*EXERCISE DIRECTIONS*. Every line below from the one containing "t.wellFormed && fitsOne port" through the one containing "if (s.proj.get p).state = .inching ∧ (s.proj.get" must be transcribed exactly. Omit all lines outside that stretch.

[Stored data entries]
-- ==== Sys2Proof/WellFormed.lean ====
section
/-! DEFINITION. Which commands can be spelled on the line and sensed in the booth: each field of a request fits the data
characters R181 and R182 give it, a target is one the target codes of R184 can name, and a reading lies in the range
its quantity has (00_scope, section 5). `exec` is total and does not ask for well-formedness: an ill-formed command is
one that nothing outside the controller could send. -/

namespace Sys2Proof

/-- A field of one character (R182). -/
def fitsOne (n : Nat) : Bool := n < 256

/-- A field of two characters (R182). -/
def fitsTwo (n : Nat) : Bool := n < 65536

/-- A field of three characters: F0 (R182). -/
def fitsThree (n : Nat) : Bool := n < 16777216

/-- A target that some target code names: settings 1 to 45 by 65 to 109, unknown targets by 11 to 64 and 110 to 255
(R184). -/
def Target.wellFormed : Target → Bool
  | .setting n => 1 ≤ n && n ≤ 45
  | .unknown c => (11 ≤ c && c ≤ 64) || (110 ≤ c && c ≤ 255)
  | _ => true

/-- A reel entry that five characters can carry: one for the reel, two bits for the projector, seventeen for E, nine for
P (R181). -/
def ReelEntry.wellFormed (x : ReelEntry) : Bool :=
  fitsOne x.reel && x.projector < 4 && x.endFrame < 131072 && x.leader < 512

/-- An arc current lies from 0 to 200 A (00_scope, section 5). -/
def ampereReading (i : Nat) : Bool := i ≤ 200

/-- An arc voltage lies from 0 to 999 tenths of a volt (00_scope, section 5). -/
def voltReading (v : Nat) : Bool := v ≤ 999

/-- The characters of one slot: a slot of 6.0 ms has room for the start bits of eleven characters (R179). -/
def Slot.wellFormed : Slot → Bool
  | .noStartBit => true
  | .heldAtSpace => true
  | .characters _ rest => rest.length < 11

/-- A command that the line or the booth could give. -/
def Instr.wellFormed : Instr → Bool
  | .powerOn _ => true
  | .linePeriodBoundary r =>
      ampereReading r.amperes.a && ampereReading r.amperes.b && voltReading r.volts.a && voltReading r.volts.b
  | .requestSlot _ slot => slot.wellFormed
  | .lineBreak => true
  | .lineBreakEnd => true
  | .takeEntry => true
  | .takePriorityEntry => true
  | .inquire _ t part => t.wellFormed && fitsOne part
  | .read _ t item => t.wellFormed && fitsOne item
  | .readReel _ t reel => t.wellFormed && fitsOne reel
  | .readConditions _ t n part => t.wellFormed && fitsOne n && fitsOne part
  | .setMode _ t mode => t.wellFormed && fitsOne mode
  | .setValueHouse _ _ level ramp => fitsOne level && fitsTwo ramp
  | .setValueArc _ _ rate => fitsOne rate
  | .setValueSetting _ n value => (Target.setting n).wellFormed && fitsTwo value
  | .setTarget _ t level ramp => t.wellFormed && fitsOne level && fitsTwo ramp
  | .strike _ t => t.wellFormed
  | .extinguish _ t => t.wellFormed
  | .newRod _ t length => t.wellFormed && fitsTwo length
  | .load _ t reel f0 => t.wellFormed && fitsOne reel && fitsThree f0
  | .unload _ t => t.wellFormed
  | .inch _ t frames => t.wellFormed && fitsOne frames
  | .start _ t => t.wellFormed
  | .stop _ t => t.wellFormed
  | .openDowser _ t => t.wellFormed
  | .swap _ t => t.wellFormed
  | .add _ t entry => t.wellFormed && entry.wellFormed
  | .insert _ t before entry => t.wellFormed && fitsOne before && entry.wellFormed
  | .remove _ t reel => t.wellFormed && fitsOne reel
  | .reelCue _ t reel action point level ramp =>
      t.wellFormed && fitsOne reel && fitsOne action && fitsTwo point && fitsOne level && fitsTwo ramp
  | .clearList _ t => t.wellFormed
  | .repeatShow _ t => t.wellFormed
  | .skipReel _ t reel => t.wellFormed && fitsOne reel
  | .engage _ t => t.wellFormed
  | .disengage _ t => t.wellFormed
  | .startShow _ t => t.wellFormed
  | .resume _ t => t.wellFormed
  | .clearConditions _ t n => t.wellFormed && fitsOne n
  | .lockStation _ t n => t.wellFormed && fitsOne n
  | .unlockStation _ t n => t.wellFormed && fitsOne n
  | .generalReset _ t => t.wellFormed
  | .stopAll _ t => t.wellFormed
  | .alert _ t => t.wellFormed
  | .fireClear _ t => t.wellFormed
  | .drop _ t => t.wellFormed
  | .fireAck _ t => t.wellFormed
  | .raise _ t port => t.wellFormed && fitsOne port
  | .loadPreset _ t channel => t.wellFormed && fitsOne channel
  | .savePreset _ t channel => t.wellFormed && fitsOne channel
  | .saveTimerExpiry => true
  | .tachometerPulse _ => true
  | .inchDone _ => true
  | .inchTimerExpiry _ => true
  | .runUpDone _ => true
  | .runUpTimerExpiry _ => true
  | .cueMark _ => true
  | .swapPoint => true
  | .lateSwap => true
  | .strikeTest => true
  | .motorTest => true
  | .showStartStrike _ => true
  | .showStartFadeAndMotor _ => true
  | .showStartOpen _ => true
  | .houseCueReached => true
  | .douseTimerExpiry _ => true
  | .settlingTimerExpiry _ => true
  | .arcEstablished _ i => ampereReading i
  | .attemptTimerExpiry _ i => ampereReading i
  | .waitTimerExpiry _ => true
  | .warmTimerExpiry _ => true
  | .arcLoss _ i => ampereReading i
  | .feedInterval _ v i => voltReading v && ampereReading i
  | .highClampAdjust _ => true
  | .lowClampAdjust _ => true
  | .trimConverged _ => true
  | .trimFailed _ => true
  | .filmLossSwitch _ _ => true
  | .gateThermalOpen _ _ => true
  | .stallTrip _ => true
  | .fireLinkOpen => true
  | .fireLinkIntact => true
  | .shutterDownSwitch _ => true
  | .fallTimerExpiry _ => true
  | .shutterUpSwitch _ => true
  | .raiseTimerExpiry _ => true
  | .shutterLatchLetGo _ => true

end Sys2Proof
end

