-- ==== Sys2Proof/Machine/Events.lean ====
section
/-! DEFINITION. The events of the booth: what the tachometers, the timers, the arc currents, the film-loss and gate
switches, the fire link and the limit switches report (chapters 4, 6 and 8). The function behind each row is also the
one the period boundary takes for its own work. -/

namespace Sys2Proof.Machine

open Sys2Proof

/-! ### Projectors -/

/-- A projector unit after one pulse: F rises, held at its top and ignored in IDLE, the period's pulse is counted, and an
inch loses a frame (R60, R62). -/
def Projector.pulsed (x : Projector) : Projector :=
  { x with
    f := if x.state = .idle then x.f else min (x.f + 1) maxF
    pulses := x.pulses + 1
    inchCount := if x.state = .inching then x.inchCount - 1 else x.inchCount }

/-- The inch ends when its count has reached 0 (R62). -/
def endInch (p : Side) (s : State) : State :=
  if (s.proj.get p).state = .inching ∧ (s.proj.get p).inchCount = 0 then finishInch p s else s

/-- A tachometer pulse; the inch that it completes ends in the same event (R60, R62). -/
def countPulse (p : Side) (s : State) : State := endInch p (s.onProj p Projector.pulsed)

/-- The inch timer expires, when it is due, with the inch count above 0 (R62). -/
def expireInch (p : Side) (s : State) : State :=
  if (s.proj.get p).state = .inching ∧ Timer.due (s.proj.get p).inchTimer = true ∧ 0 < (s.proj.get p).inchCount then
    failStart p s
  else s

/-- The rate at which a run-up is done (R63). -/
def speedRate : Nat := 44

/-- The run-up is done when RATE is 44 or more (R63). -/
def endRunUp (p : Side) (s : State) : State :=
  if (s.proj.get p).state = .starting ∧ speedRate ≤ (s.proj.get p).rate then reachSpeed p s else s

/-- The run-up timer expires, when it is due: RATE is compared first (R63). -/
def expireRunUp (p : Side) (s : State) : State :=
  if (s.proj.get p).state = .starting ∧ Timer.due (s.proj.get p).runUpTimer = true then
    if speedRate ≤ (s.proj.get p).rate then reachSpeed p s else failStart p s
  else s

/-- A film-loss switch takes a position; its opening is judged (R151). -/
def moveFilmLoss (p : Side) (position : Contact) (s : State) : State :=
  let s1 := s.onProj p fun x => { x with filmLoss := position }
  if position = .opened then judgeFilmLoss p s1 else s1

/-- A gate thermal switch takes a position; its opening on an ON_SCREEN projector is a gate trip (R154). -/
def moveGate (p : Side) (position : Contact) (s : State) : State :=
  let s1 := s.onProj p fun x => { x with gate := position }
  if position = .opened ∧ s1.onScreen p = true then gateTrip p s1 else s1

/-- A RATE below this stalls (R154). -/
def stallRate : Nat := 8

/-- The stall count reaches 10 (R154). -/
def expireStall (p : Side) (s : State) : State :=
  if s.onScreen p = true ∧ (s.proj.get p).rate < stallRate ∧ 9 ≤ (s.proj.get p).stall then gateTrip p s else s

/-! ### Lamps -/

/-- The settling timer expires, when it is due: attempt 1 begins (R107). -/
def expireSettling (l : Side) (m : Moment) (s : State) : State :=
  if (s.lamp.get l).state = .settling ∧ Timer.due (s.lamp.get l).settlingTimer = true then beginAttempt l m s else s

/-- An attempt is under way (R108). -/
def Lamp.attempting (x : Lamp) : Bool := decide (x.state = .striking) && x.attemptTimer.isSome

/-- The arc current during an attempt is 30 A or more (R108). -/
def judgeArc (l : Side) (amperes : Nat) (m : Moment) (s : State) : State :=
  if (s.lamp.get l).attempting = true ∧ arcAmperes ≤ amperes then establishArc l amperes m s else s

/-- The attempt timer expires, when it is due: the reading is judged first (R108). -/
def expireAttempt (l : Side) (amperes : Nat) (m : Moment) (s : State) : State :=
  if (s.lamp.get l).attempting = true ∧ Timer.due (s.lamp.get l).attemptTimer = true then
    if arcAmperes ≤ amperes then establishArc l amperes m s else failAttempt l amperes m s
  else s

/-- The wait timer expires, when it is due: the next attempt begins (R108). -/
def expireWait (l : Side) (m : Moment) (s : State) : State :=
  if (s.lamp.get l).state = .striking ∧ Timer.due (s.lamp.get l).waitTimer = true then beginAttempt l m s else s

/-- The warm timer expires, when it is due: LIT (R110). -/
def expireWarm (l : Side) (s : State) : State :=
  if (s.lamp.get l).state = .warming ∧ ReadTimer.due (s.lamp.get l).warmTimer = true then becomeLit l s else s

/-- The arc is watched while the lamp is WARMING or LIT (R111). -/
def Lamp.watched (x : Lamp) : Bool := decide (x.state = .warming) || decide (x.state = .lit)

/-- The tenth consecutive boundary with the current below 30 A: the arc is lost (R111). -/
def expireArc (l : Side) (amperes : Nat) (m : Moment) (s : State) : State :=
  if (s.lamp.get l).watched = true ∧ amperes < arcAmperes ∧ 9 ≤ (s.lamp.get l).lowCurrent then
    loseArc l m (s.onLamp l fun x => { x with amperes := amperes })
  else s

/-! ### The fire link and the shutters -/

/-- The fire link is sensed open (R146). -/
def openLink (m : Moment) (s : State) : State := dropFire .nothing m (s.onFire fun u => { u with link := .opened })

/-- Without a FIRE station, a link judged intact takes DROPPED to RESET_PENDING (R148). -/
def judgeLink (s : State) : State :=
  if s.fire.state = .dropped ∧ s.fire.link = .intact ∧ s.fire.stations = 0 then
    s.onFire fun u => { u with state := .resetPending }
  else s

/-- The fire link closes and is recorded intact; R148 judges it at a boundary. -/
def closeLink (s : State) : State := s.onFire fun u => { u with link := .intact }

/-- The fire link is found intact: recorded open, that is its closing; recorded intact already, a boundary's judging of it
as it stands (R148, log entry 19). -/
def findLink (s : State) : State :=
  match s.fire.link with
  | .opened => closeLink s
  | .intact => judgeLink s

/-- A shutter standing DOWN, its fall timer stopped (R140, R143). -/
def Shutter.landed (x : Shutter) : Shutter :=
  match x.state with
  | .falling => { x with state := .down, fallTimer := none }
  | .jammed => { x with state := .down }
  | _ => x

/-- A shutter whose fall or raise has run out of time (R140, R142). -/
def Shutter.jammed (x : Shutter) : Shutter :=
  { x with state := .jammed, latchHolding := false, motorRunning := false, fallTimer := none, raiseTimer := none }

/-- SHUTTER_JAM is raised with the port (R156). -/
def raiseJam (q : Port) (s : State) : State :=
  raiseCondition .shutterJam { unit := .port q, f := none, t := none } s

/-- The fall timer expires, when it is due (R140). -/
def expireFall (q : Port) (s : State) : State :=
  if (s.fire.get q).state = .falling ∧ Timer.due (s.fire.get q).fallTimer = true then
    raiseJam q (s.onShutter q Shutter.jammed)
  else s

/-- A raise that has reached its UP switch (R142). -/
def Shutter.caught (x : Shutter) : Shutter :=
  match x.state with
  | .raising => { x with state := .up, latchHolding := true, motorRunning := false, raiseTimer := none }
  | _ => x

/-- The raise timer expires, when it is due (R142). -/
def expireRaise (q : Port) (s : State) : State :=
  if (s.fire.get q).state = .raising ∧ Timer.due (s.fire.get q).raiseTimer = true then
    raiseJam q (s.onShutter q Shutter.jammed)
  else s

/-- The projector behind a port, where there is one (00_scope, section 7). -/
def portProjector : Port → Option Side
  | .a => some .a
  | .b => some .b
  | _ => none

/-- A projector on the screen behind a fallen shutter leaves the screen (R144). -/
def darkenPort (q : Port) (s : State) : State :=
  match portProjector q with
  | none => s
  | some p => if s.onScreen p then darkenScreen p s else s

/-- The latch of an UP shutter has let go (R144). -/
def loseLatch (q : Port) (m : Moment) (s : State) : State :=
  if (s.fire.get q).state = .up then raiseJam q (darkenPort q (s.onShutter q fun x => x.released m)) else s

/-! ### The commands -/

/-- TACHOMETER_PULSE (R60). -/
def execTachometerPulse (p : Side) (s : State) : Result := .next (countPulse p s)

/-- INCH_DONE (R62). -/
def execInchDone (p : Side) (s : State) : Result := .next (endInch p s)

/-- INCH_TIMER_EXPIRY (R62). -/
def execInchTimerExpiry (p : Side) (s : State) : Result := .next (expireInch p s)

/-- RUN_UP_DONE (R63). -/
def execRunUpDone (p : Side) (s : State) : Result := .next (endRunUp p s)

/-- RUN_UP_TIMER_EXPIRY (R63). -/
def execRunUpTimerExpiry (p : Side) (s : State) : Result := .next (expireRunUp p s)

/-- FILM_LOSS_SWITCH (R151). -/
def execFilmLossSwitch (p : Side) (position : Contact) (s : State) : Result := .next (moveFilmLoss p position s)

/-- GATE_THERMAL_OPEN (R154). -/
def execGateThermalOpen (p : Side) (position : Contact) (s : State) : Result := .next (moveGate p position s)

/-- STALL_TRIP (R154). -/
def execStallTrip (p : Side) (s : State) : Result := .next (expireStall p s)

/-- SETTLING_TIMER_EXPIRY (R107). -/
def execSettlingTimerExpiry (l : Side) (s : State) : Result := .next (expireSettling l .between s)

/-- ARC_ESTABLISHED (R108). -/
def execArcEstablished (l : Side) (amperes : Nat) (s : State) : Result := .next (judgeArc l amperes .between s)

/-- ATTEMPT_TIMER_EXPIRY (R108). -/
def execAttemptTimerExpiry (l : Side) (amperes : Nat) (s : State) : Result := .next (expireAttempt l amperes .between s)

/-- WAIT_TIMER_EXPIRY (R108). -/
def execWaitTimerExpiry (l : Side) (s : State) : Result := .next (expireWait l .between s)

/-- WARM_TIMER_EXPIRY (R110). -/
def execWarmTimerExpiry (l : Side) (s : State) : Result := .next (expireWarm l s)

/-- ARC_LOSS (R111). -/
def execArcLoss (l : Side) (amperes : Nat) (s : State) : Result := .next (expireArc l amperes .between s)

/-- FIRE_LINK_OPEN (R146). -/
def execFireLinkOpen (s : State) : Result := .next (openLink .between s)

/-- FIRE_LINK_INTACT (R148). -/
def execFireLinkIntact (s : State) : Result := .next (findLink s)

/-- SHUTTER_DOWN_SWITCH (R140, R143). -/
def execShutterDownSwitch (q : Port) (s : State) : Result := .next (s.onShutter q Shutter.landed)

/-- FALL_TIMER_EXPIRY (R140). -/
def execFallTimerExpiry (q : Port) (s : State) : Result := .next (expireFall q s)

/-- SHUTTER_UP_SWITCH (R142). -/
def execShutterUpSwitch (q : Port) (s : State) : Result := .next (s.onShutter q Shutter.caught)

/-- RAISE_TIMER_EXPIRY (R142). -/
def execRaiseTimerExpiry (q : Port) (s : State) : Result := .next (expireRaise q s)

/-- SHUTTER_LATCH_LET_GO (R144). -/
def execShutterLatchLetGo (q : Port) (s : State) : Result := .next (loseLatch q .between s)

end Sys2Proof.Machine
end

*EXERCISE RESULT*.
  | .raise _ t port => t.wellFormed && fitsOne port
  | .loadPreset _ t channel => t.wellFormed && fitsOne channel
  | .savePreset _ t channel => t.wellFormed && fitsOne channel
  | .saveTimerExpiry => true
  | .tachometerPulse _ => true
  | .inchDone _ => true
  | .inchTimerExpiry _ => true
  | .runUpDone _ => true
  | .runUpTimerExpiry _ => true
  | .cueMark _ => true
  | .swapPoint => true
  | .lateSwap => true
  | .strikeTest => true
  | .motorTest => true
  | .showStartStrike _ => true
  | .showStartFadeAndMotor _ => true
  | .showStartOpen _ => true
  | .houseCueReached => true
  | .douseTimerExpiry _ => true
  | .settlingTimerExpiry _ => true
  | .arcEstablished _ i => ampereReading i
  | .attemptTimerExpiry _ i => ampereReading i
  | .waitTimerExpiry _ => true
  | .warmTimerExpiry _ => true
  | .arcLoss _ i => ampereReading i
  | .feedInterval _ v i => voltReading v && ampereReading i
  | .highClampAdjust _ => true
  | .lowClampAdjust _ => true
  | .trimConverged _ => true
  | .trimFailed _ => true
  | .filmLossSwitch _ _ => true
  | .gateThermalOpen _ _ => true
  | .stallTrip _ => true
  | .fireLinkOpen => true
  | .fireLinkIntact => true
  | .shutterDownSwitch _ => true
  | .fallTimerExpiry _ => true
  | .shutterUpSwitch _ => true
  | .raiseTimerExpiry _ => true
  | .shutterLatchLetGo _ => true

end Sys2Proof
end

-- ==== Sys2Proof/Machine/Events.lean ====
section
/-! DEFINITION. The events of the booth: what the tachometers, the timers, the arc currents, the film-loss and gate
switches, the fire link and the limit switches report (chapters 4, 6 and 8). The function behind each row is also the
one the period boundary takes for its own work. -/

namespace Sys2Proof.Machine

open Sys2Proof

/-! ### Projectors -/

/-- A projector unit after one pulse: F rises, held at its top and ignored in IDLE, the period's pulse is counted, and an
inch loses a frame (R60, R62). -/
def Projector.pulsed (x : Projector) : Projector :=
  { x with
    f := if x.state = .idle then x.f else min (x.f + 1) maxF
    pulses := x.pulses + 1
    inchCount := if x.state = .inching then x.inchCount - 1 else x.inchCount }

/-- The inch ends when its count has reached 0 (R62). -/
def endInch (p : Side) (s : State) : State :=
  if (s.proj.get p).state = .inching ∧ (s.proj.get p).inchCount = 0 then finishInch p s else s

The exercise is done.